Megestrol caproate

Clinical data
- Other names: MGC; Megestrol hexanoate; Megestrol 17α-caproate; 17α-Hydroxy-6-dehydro-6-methylprogesterone 17α-caproate; 17α-Hydroxy-6-methylpregna-4,6-diene-3,20-dione 17α-caproate
- Drug class: Progestin; Progestogen; Progestogen ester

Identifiers
- IUPAC name [(8R,9S,10R,13S,14S,17R)-17-Acetyl-6,10,13-trimethyl-3-oxo-2,8,9,11,12,14,15,16-octahydro-1H-cyclopenta[a]phenanthren-17-yl] hexanoate;
- CAS Number: 65893-91-6;
- PubChem CID: 23265655;
- ChemSpider: 10420418;
- UNII: QL953XUR5F;
- CompTox Dashboard (EPA): DTXSID501336300 ;

Chemical and physical data
- Formula: C_{28}H_{40}O_{4}
- Molar mass: 440.624 g·mol^{−1}
- 3D model (JSmol): Interactive image;
- SMILES CCCCCC(=O)O[C@@]1(CC[C@@H]2[C@@]1(CC[C@H]3[C@H]2C=C(C4=CC(=O)CC[C@]34C)C)C)C(=O)C;
- InChI InChI=1S/C28H40O4/c1-6-7-8-9-25(31)32-28(19(3)29)15-12-23-21-16-18(2)24-17-20(30)10-13-26(24,4)22(21)11-14-27(23,28)5/h16-17,21-23H,6-15H2,1-5H3/t21-,22+,23+,26-,27+,28+/m1/s1; Key:XDVHIXRJLWUKRR-ORZTVLAMSA-N;

= Megestrol caproate =

Chemical compound

Megestrol caproate, abbreviated as MGC, is a progestin medication which was never marketed. It was developed in Russia in 2002. In animals, MGC shows 10-fold higher progestogenic activity compared to progesterone when both are administered via subcutaneous injection.
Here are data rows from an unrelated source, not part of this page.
-- ==== Sys2Proof/Machine/Step.lean ====
section
/-! DEFINITION. The step of the machine, and the state in which a given word is the next instruction. -/

namespace Sys2Proof.Machine

/-- One step: an instruction step, with the start of a frame before it when one is due
(49_frame_driver.md R190, R193). A machine that has faulted is halted (60_exceptions.md R212) and
answers its fault. -/
def step (s : State) : Host.Outcome State Fault Refusal :=
  match s.fault with
  | some f => .fault f
  | none => runningStep s

/-- `s` with a word of the table stored where `step` fetches next, at `pc` and `pc + 1` in the order of
20_memory.md R44, and not halted. It changes nothing else; where `pc` is past 4094 there is no such
place. -/
def State.withFetchWord (s : State) (nbits w : Nat) : State :=
  { s with mem := s.mem.writeWord s.pc.toNat (BitVec.ofNat 16 (w % 2 ^ nbits)), fault := none }

end Sys2Proof.Machine
end

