/-! ## Witnesses: the hypotheses of each statement are met, each clause at a boundary of its range -/

theorem witness_DecodeOfEncodeIsIdentity :
    Instr.wf (.sys 0x000#12) = true ∧ Instr.wf (.sys 0x0EF#12) = true ∧ Instr.wf (.drw 15#4 15#4 15#4) = true := by
  decide
theorem witness_EncodeOfDecodeIsIdentity :
    decode 0x00E1#16 = some (.sys 0x0E1#12) ∧ decode 0x5ABC#16 = some (.seVxVy 10#4 11#4 12#4) := by decide
theorem witness_InvalidWordsAreExactlyThese :
    decode 0x0FFF#16 = some (.sys 0xFFF#12) ∧ decode 0x00E0#16 = some .cls ∧ decode 0x1000#16 = some (.jp 0#12) ∧
    decode 0x8008#16 = none ∧ decode 0x8FFF#16 = none ∧ decode 0xE000#16 = none ∧ decode 0xEFA2#16 = none ∧
    decode 0xF000#16 = none ∧ decode 0xFF66#16 = none ∧ decode 0x800E#16 = some (.shl 0#4 0#4) := by decide
theorem witness_StepRunsDecodedInstruction :
    let s : State := { base with pc := 4094#16, mem := [(4094, 0x12#8)] }
    s.fault = none ∧ s.pc.toNat ≤ 4094 ∧ Instr.wf (.jp 0x200#12) = true ∧
    decode (s.mem.read s.pc.toNat ++ s.mem.read (s.pc.toNat + 1)) = some (.jp 0x200#12) := by decide
theorem witness_StepOnInvalidWordRaises :
    let s : State := { base with pc := 4094#16, mem := [(4094, 0x80#8), (4095, 0x08#8)] }
    s.fault = none ∧ s.pc.toNat ≤ 4094 ∧
    decode (s.mem.read s.pc.toNat ++ s.mem.read (s.pc.toNat + 1)) = none := by decide
theorem witness_StepPastMemoryRaisesOutOfBounds :
    let s : State := { base with pc := 4095#16 }
    s.fault = none ∧ 4095 ≤ s.pc.toNat := by decide
theorem witness_HaltedMachineAnswersItsFault :
    let s : State := { base with fault := some .stackUnderflow }
    s.fault = some .stackUnderflow := rfl
/-- The least `STACK_DEPTH`, and another font than the default. -/
theorem witness_ResetMeetsMachineInvariant :
    1 ≤ (Params.mk 1 .y).stackDepth ∧ (Vector.replicate 80 0xFF#8 : Vector Byte 80) ≠ defaultFont := by decide
theorem witness_ResetLeavesSpecifiedValues :
    let s : State := newMachine ⟨1, .y⟩ (Vector.replicate 80 0xFF#8)
    s = newMachine ⟨1, .y⟩ (Vector.replicate 80 0xFF#8) ∧ s.params = ⟨1, .y⟩ := ⟨rfl, rfl⟩
theorem witness_StepKeepsParameters : ∃ t, step base = .next t := step_next rfl
theorem witness_FrameStartTicksBothTimers :
    (let s : State := { base with budget := 0, dt := 0#8, st := 255#8 }
     s.budget ≤ 0) ∧
    (let s : State := { base with budget := 1 }
     0 < s.budget) := by decide
/-- A full stack, the highest `pc` that can be fetched, an instruction there and a whole budget. -/
def fullState : State :=
  { base with stack := List.replicate 16 4096#16, pc := 4094#16, mem := [(4094, 0x12#8)], budget := 16666 }
theorem witness_StepKeepsMachineInvariant : fullState.Inv ∧ ∃ t, step fullState = .next t :=
  ⟨{ memory := by decide, hasStack := by decide, depth := by decide,
     entries := fun v hv => by rw [List.eq_of_mem_replicate hv]; decide, pcBound := by decide,
     budgetMost := by simp [fullState, frameBudget] }, step_next rfl⟩
/-- The last value at which a frame is due, and the first at which none is. -/
theorem witness_FrameAlwaysReturns :
    (let s : State := { base with budget := 0 }
     s.fault = none ∧ s.budget ≤ 0 ∧ ∃ t, step s = .next t) ∧
    (let s : State := { base with budget := 1 }
     0 < s.budget ∧ ∃ t, step s = .next t) :=
  ⟨⟨rfl, by decide, step_next rfl⟩, by decide, step_next rfl⟩
/-- The word `1200` at 0x200, the source's self-jump (S3). -/
theorem witness_SelfJumpRunsForever :
    let s : State := { base with budget := 0, mem := [(512, 0x12#8)] }
    s.fault = none ∧ s.budget ≤ 0 ∧ s.pc.toNat ≤ 4094 ∧
    s.mem.read s.pc.toNat ++ s.mem.read (s.pc.toNat + 1) = 0x1#4 ++ s.pc.extractLsb' 0 12 := by decide
theorem witness_LoadProgramCopiesOrFails :
    base.mem.wf = true ∧ (List.replicate 3584 0xAA#8).length ≤ 3584 ∧
    3584 < (List.replicate 3585 0xAA#8).length :=
  ⟨rfl, by rw [List.length_replicate], by rw [List.length_replicate]; decide⟩
/-- The last bytes of memory, fetched and stored to: a block that starts below `pc`, and the three digits. -/
theorem witness_StoreIsSeenByNextFetch :
    let s : State := { base with i := 4080#16, pc := 4094#16 }
    let u : State := { base with i := 4093#16, pc := 4094#16 }
    (s.mem.wf = true ∧ s.pc.toNat ≤ 4094 ∧ s.i.toNat + (15#4).toNat ≤ 4095) ∧
    (u.mem.wf = true ∧ u.pc.toNat ≤ 4094 ∧ u.i.toNat + 2 ≤ 4095) := by decide
theorem witness_CallPushesReturnAddress :
    let s : State := { base with stack := List.replicate 15 0x202#16 }
    s.stack.length < s.params.stackDepth := by decide
theorem witness_CallOnFullStackRaises :
    let s : State := { base with stack := List.replicate 16 0x202#16 }
    s.params.stackDepth ≤ s.stack.length := by decide
theorem witness_ReturnPopsReturnAddress :
    let s : State := { base with stack := [0x206#16, 0x20A#16] }
    s.stack = [0x206#16] ++ [0x20A#16] := rfl
theorem witness_ReturnOnEmptyStackRaises : base.stack = [] := rfl
/-- The hypothesis on the state in which RET runs is met by the state the CALL leaves. -/
theorem witness_CallThenReturnResumes :
    base.stack.length < base.params.stackDepth ∧
    ∃ t, exec (.call 0x210#12) base = .next t ∧ ∃ t' : State, t'.stack = t.stack ∧ t'.pc ≠ t.pc :=
  ⟨by decide, ⟨_, rfl, { base with stack := [0x200#16] }, rfl, by decide⟩⟩
theorem witness_ImmediateSkips :
    (regs [(3, 0x42)]).reg 3#4 = 0x42#8 ∧ (regs [(3, 0x41)]).reg 3#4 ≠ 0x42#8 := by decide
theorem witness_RegisterSkips :
    (regs [(1, 7), (2, 7)]).reg 1#4 = (regs [(1, 7), (2, 7)]).reg 2#4 ∧
    (regs [(1, 7), (2, 8)]).reg 1#4 ≠ (regs [(1, 7), (2, 8)]).reg 2#4 := by decide
theorem witness_KeySkips :
    let s : State := { regs [(4, 15)] with keys := 0x8000#16 }
    let u : State := { regs [(4, 15)] with keys := 0x7FFF#16 }
    (s.reg 4#4).toNat ≤ 15 ∧ s.keys.getLsbD (s.reg 4#4).toNat = true ∧
    (u.reg 4#4).toNat ≤ 15 ∧ u.keys.getLsbD (u.reg 4#4).toNat = false := by decide
theorem witness_KeySkipPastKeysRaises : 15 < ((regs [(4, 16)]).reg 4#4).toNat := by decide
/-- `X` is not the flag register; the clause on the flag holds for every `X`, 15 among them. -/
theorem witness_AddSetsCarry :
    (14#4 : RegIdx) ≠ 15#4 ∧
    ((regs [(1, 0x80), (2, 0x80)]).reg 1#4).toNat + ((regs [(1, 0x80), (2, 0x80)]).reg 2#4).toNat > 255 ∧
    ¬ ((regs [(1, 0x80), (2, 0x7F)]).reg 1#4).toNat + ((regs [(1, 0x80), (2, 0x7F)]).reg 2#4).toNat > 255 := by
  decide
theorem witness_SubtractSetsNoBorrow :
    (0#4 : RegIdx) ≠ 15#4 ∧
    ((regs [(1, 5), (2, 5)]).reg 1#4).toNat ≥ ((regs [(1, 5), (2, 5)]).reg 2#4).toNat ∧
    ¬ ((regs [(1, 4), (2, 5)]).reg 1#4).toNat ≥ ((regs [(1, 4), (2, 5)]).reg 2#4).toNat := by decide
/-- Under the default, and for the machine that shifts `Y`. -/
theorem witness_ShiftsByOneSetShiftedOutBit :
    let s : State := regs [(0, 0x81), (2, 0x7E)]
    let u : State := shiftingY s
    (0#4 : RegIdx) ≠ 15#4 ∧
    0x81#8 = (match s.params.shiftSource with | .x => s.reg 0#4 | .y => s.reg 2#4) ∧
    0x7E#8 = (match u.params.shiftSource with | .x => u.reg 0#4 | .y => u.reg 2#4) := by decide
theorem witness_DecimalDigitsStored :
    let s : State := { regs [(4, 123)] with i := 0x0FFD#16 }
    s.mem.wf = true ∧ s.i.toNat + 2 ≤ 4095 := by decide
theorem witness_BlockStoreCopiesRegisters :
    let s : State := { base with i := 0x0FF0#16 }
    s.mem.wf = true ∧ s.i.toNat + (15#4).toNat ≤ 4095 := by decide
/-- `X` = 0: register 0 is loaded, register 1 is not. -/
theorem witness_BlockLoadFillsRegisters :
    let s : State := { base with i := 0x0FFF#16 }
    s.i.toNat + (0#4).toNat ≤ 4095 ∧ (0#4).toNat ≤ (0#4).toNat ∧ ¬ (1#4).toNat ≤ (0#4).toNat := by decide
/-- Each of the three clauses at the first value of `I` that is too large; the draw of one row at 4096. -/
theorem witness_TransferPastMemoryRaises :
    let b : State := { base with i := 0x0FFE#16 }
    let m : State := { base with i := 0x0FF1#16 }
    let d : State := { base with i := 0x1000#16 }
    (∃ x, Instr.ldBVx 4#4 = .ldBVx x ∧ b.i.toNat + 2 > 4095) ∧
    (∃ x : RegIdx, (Instr.ldMemVx 15#4 = .ldMemVx x ∨ Instr.ldMemVx 15#4 = .ldVxMem x) ∧
      m.i.toNat + x.toNat > 4095) ∧
    (∃ x : RegIdx, (Instr.ldVxMem 15#4 = .ldMemVx x ∨ Instr.ldVxMem 15#4 = .ldVxMem x) ∧
      m.i.toNat + x.toNat > 4095) ∧
    (∃ x y, ∃ n : Nibble, Instr.drw 1#4 2#4 1#4 = .drw x y n ∧ 1 ≤ n.toNat ∧ d.i.toNat + n.toNat - 1 > 4095) :=
  ⟨⟨4#4, rfl, by decide⟩, ⟨15#4, .inl rfl, by decide⟩, ⟨15#4, .inr rfl, by decide⟩,
    ⟨1#4, 2#4, 1#4, rfl, by decide, by decide⟩⟩
/-- No row with `I` past memory; the last byte of memory as the one row. -/
theorem witness_DrawIsPixelwiseXor :
    let s : State := { base with i := 0xFFFF#16 }
    let u : State := { base with i := 0x0FFF#16 }
    ((0#4).toNat = 0 ∨ s.i.toNat + (0#4).toNat ≤ 4096) ∧ ((1#4).toNat = 0 ∨ u.i.toNat + (1#4).toNat ≤ 4096) := by
  decide
/-- The last sprite that lies in memory; the same registers again; and, when the flag register holds the column
of the first draw, another register that holds the same column for the second. -/
theorem witness_DrawTwiceRestoresFramebuffer :
    (let s : State := { base with i := 0x0FF1#16 }
     (15#4).toNat = 0 ∨ s.i.toNat + (15#4).toNat ≤ 4096) ∧
    (let s : State := regs [(14, 60), (0, 31)]
     ((0#4).toNat = 0 ∨ s.i.toNat + (0#4).toNat ≤ 4096) ∧
     ∃ t, exec (.drw 14#4 0#4 0#4) s = .next t ∧ (t.reg 14#4).toNat % 64 = (s.reg 14#4).toNat % 64 ∧
       (t.reg 0#4).toNat % 32 = (s.reg 0#4).toNat % 32) ∧
    (let s : State := regs [(15, 9), (1, 73), (2, 31)]
     ∃ t, exec (.drw 15#4 2#4 0#4) s = .next t ∧ (t.reg 1#4).toNat % 64 = (s.reg 15#4).toNat % 64 ∧
       (t.reg 2#4).toNat % 32 = (s.reg 2#4).toNat % 32) :=
  ⟨by decide, ⟨by decide, _, rfl, by decide, by decide⟩, _, rfl, by decide, by decide⟩
theorem witness_KeyWaitLoadsLeastKeyOrRepeats :
    (let s : State := { base with keys := 0x8000#16 }
     s.keys ≠ 0#16) ∧
    (let s : State := { base with budget := 16666 }
     s.keys = 0#16 ∧ s.budget ≤ 16666) := by decide
/-- A copy leaves a register that is no destination; an addition with `X` = 15 writes the flag. -/
theorem witness_RegistersHaveOnlyTheirWriters :
    (∃ t, exec (.ldVxVy 1#4 2#4) base = .next t ∧ isDestination (.ldVxVy 1#4 2#4) 15#4 = false ∧
      flagWriter (.ldVxVy 1#4 2#4) = false) ∧
    (∃ t, exec (.addVxVy 15#4 2#4) base = .next t ∧ flagWriter (.addVxVy 15#4 2#4) = true ∧
      base.fault = none ∧ t.fault = none) :=
  ⟨⟨_, rfl, rfl, rfl⟩, ⟨_, rfl, rfl, rfl, rfl⟩⟩
theorem witness_MemoryHasOnlyItsWriters :
    (∃ t, exec (.ldVxMem 15#4) base = .next t) ∧ (∀ x, Instr.ldVxMem 15#4 ≠ .ldBVx x) ∧
    (∀ x, Instr.ldVxMem 15#4 ≠ .ldMemVx x) :=
  ⟨⟨_, rfl⟩, nofun, nofun⟩
theorem witness_FramebufferHasOnlyItsWriters :
    (∃ t, exec (.ldINnn 0x300#12) base = .next t) ∧ Instr.ldINnn 0x300#12 ≠ .cls ∧
    (∀ x y n, Instr.ldINnn 0x300#12 ≠ .drw x y n) :=
  ⟨⟨_, rfl⟩, nofun, nofun⟩
theorem witness_IndexAndStackHaveOnlyTheirWriters :
    (∃ t, exec (.ldBVx 4#4) base = .next t) ∧
    ((∀ nnn, Instr.ldBVx 4#4 ≠ .ldINnn nnn) ∧ (∀ x, Instr.ldBVx 4#4 ≠ .addIVx x) ∧
      (∀ x, Instr.ldBVx 4#4 ≠ .ldFVx x)) ∧
    ((∀ nnn, Instr.ldBVx 4#4 ≠ .call nnn) ∧ Instr.ldBVx 4#4 ≠ .ret) :=
  ⟨⟨_, rfl⟩, ⟨nofun, nofun, nofun⟩, ⟨nofun, nofun⟩⟩
theorem witness_TimersAndKeysHaveOnlyTheirWriters :
    (∃ t, exec (.ldVxDt 4#4) base = .next t) ∧ (∀ x, Instr.ldVxDt 4#4 ≠ .ldDtVx x) ∧
    (∀ x, Instr.ldVxDt 4#4 ≠ .ldStVx x) ∧ (∀ x nn, Instr.ldVxDt 4#4 ≠ .rnd x nn) :=
  ⟨⟨_, rfl⟩, nofun, nofun, nofun⟩
theorem witness_PcAfterEveryInstruction :
    (∃ t, exec (.jpV0 0xFFF#12) (regs [(0, 0xFF)]) = .next t) ∧
    (let s : State := { base with stack := List.replicate 15 0x202#16 }
     s.stack.length < s.params.stackDepth ∧ ∃ t, exec (.call 0x210#12) s = .next t) ∧
    (let s : State := { base with stack := List.replicate 16 0x202#16 }
     s.params.stackDepth ≤ s.stack.length ∧ ∃ t, exec (.call 0x210#12) s = .next t) ∧
    (∃ t, exec .ret base = .next t) :=
  ⟨⟨_, rfl⟩, ⟨by decide, _, rfl⟩, ⟨by decide, _, rfl⟩, _, rfl⟩
/-- The skips taken and not taken, and the two key skips at the last key and past it. -/
theorem witness_PcAfterEveryInstruction_skips :
    let s : State := { regs [(3, 0x42), (4, 15), (5, 16)] with keys := 0x8000#16 }
    (s.reg 3#4 = 0x42#8 ∧ ∃ t, exec (.seVxNn 3#4 0x42#8) s = .next t) ∧
    (¬ s.reg 3#4 = 0x41#8 ∧ ∃ t, exec (.seVxNn 3#4 0x41#8) s = .next t) ∧
    ((s.reg 4#4).toNat ≤ 15 ∧ s.keys.getLsbD (s.reg 4#4).toNat = true ∧ ∃ t, exec (.skp 4#4) s = .next t) ∧
    (¬ ((s.reg 5#4).toNat ≤ 15 ∧ s.keys.getLsbD (s.reg 5#4).toNat = false) ∧
      ∃ t, exec (.sknp 5#4) s = .next t) :=
  ⟨⟨by decide, _, rfl⟩, ⟨by decide, _, rfl⟩, ⟨by decide, by decide, _, rfl⟩, by decide, _, rfl⟩
theorem witness_SoundTimerIsNeverRead : ∃ t, exec (.ldStVx 4#4) base = .next t := ⟨_, rfl⟩
theorem witness_ValuesDoNotDependOnBudget : ∃ t, exec (.ldVxK 4#4) base = .next t := ⟨_, rfl⟩
theorem witness_FramebufferIsReadOnlyByDraw :
    (∃ t, exec .cls base = .next t) ∧ ∀ x y n, Instr.cls ≠ .drw x y n :=
  ⟨⟨_, rfl⟩, nofun⟩
theorem witness_EveryInstructionCostsAtLeastOne :
    (∃ t, exec (.jp 0x200#12) base = .next t) ∧ ∃ t, exec .ret base = .next t := ⟨⟨_, rfl⟩, ⟨_, rfl⟩⟩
In addition, MGC has no androgenic, anabolic, or estrogenic activity. The medication was suggested as a potential contraceptive and therapeutic agent.

==Chemistry==

Megestrol caproate, also known as megestrol 17α-caproate, as well as 17α-hydroxy-6-dehydro-6-methylprogesterone 17α-caproate or as 17α-hydroxy-6-methylpregna-4,6-diene-3,20-dione 17α-caproate, is a synthetic pregnane steroid and a derivative of progesterone and 17α-hydroxyprogesterone. It is the C17α caproate (hexanoate) ester of megestrol. Closely related medications include megestrol acetate (MGA; megestrol 17α-acetate), acetomepregenol (megestrol 3β,17α-diacetate), and cymegesolate (megestrol 17α-acetate 3β-cypionate). In addition to MGA, analogues of MGC include chlormadinone caproate, gestonorone caproate, hydroxyprogesterone caproate, medroxyprogesterone caproate, and methenmadinone caproate.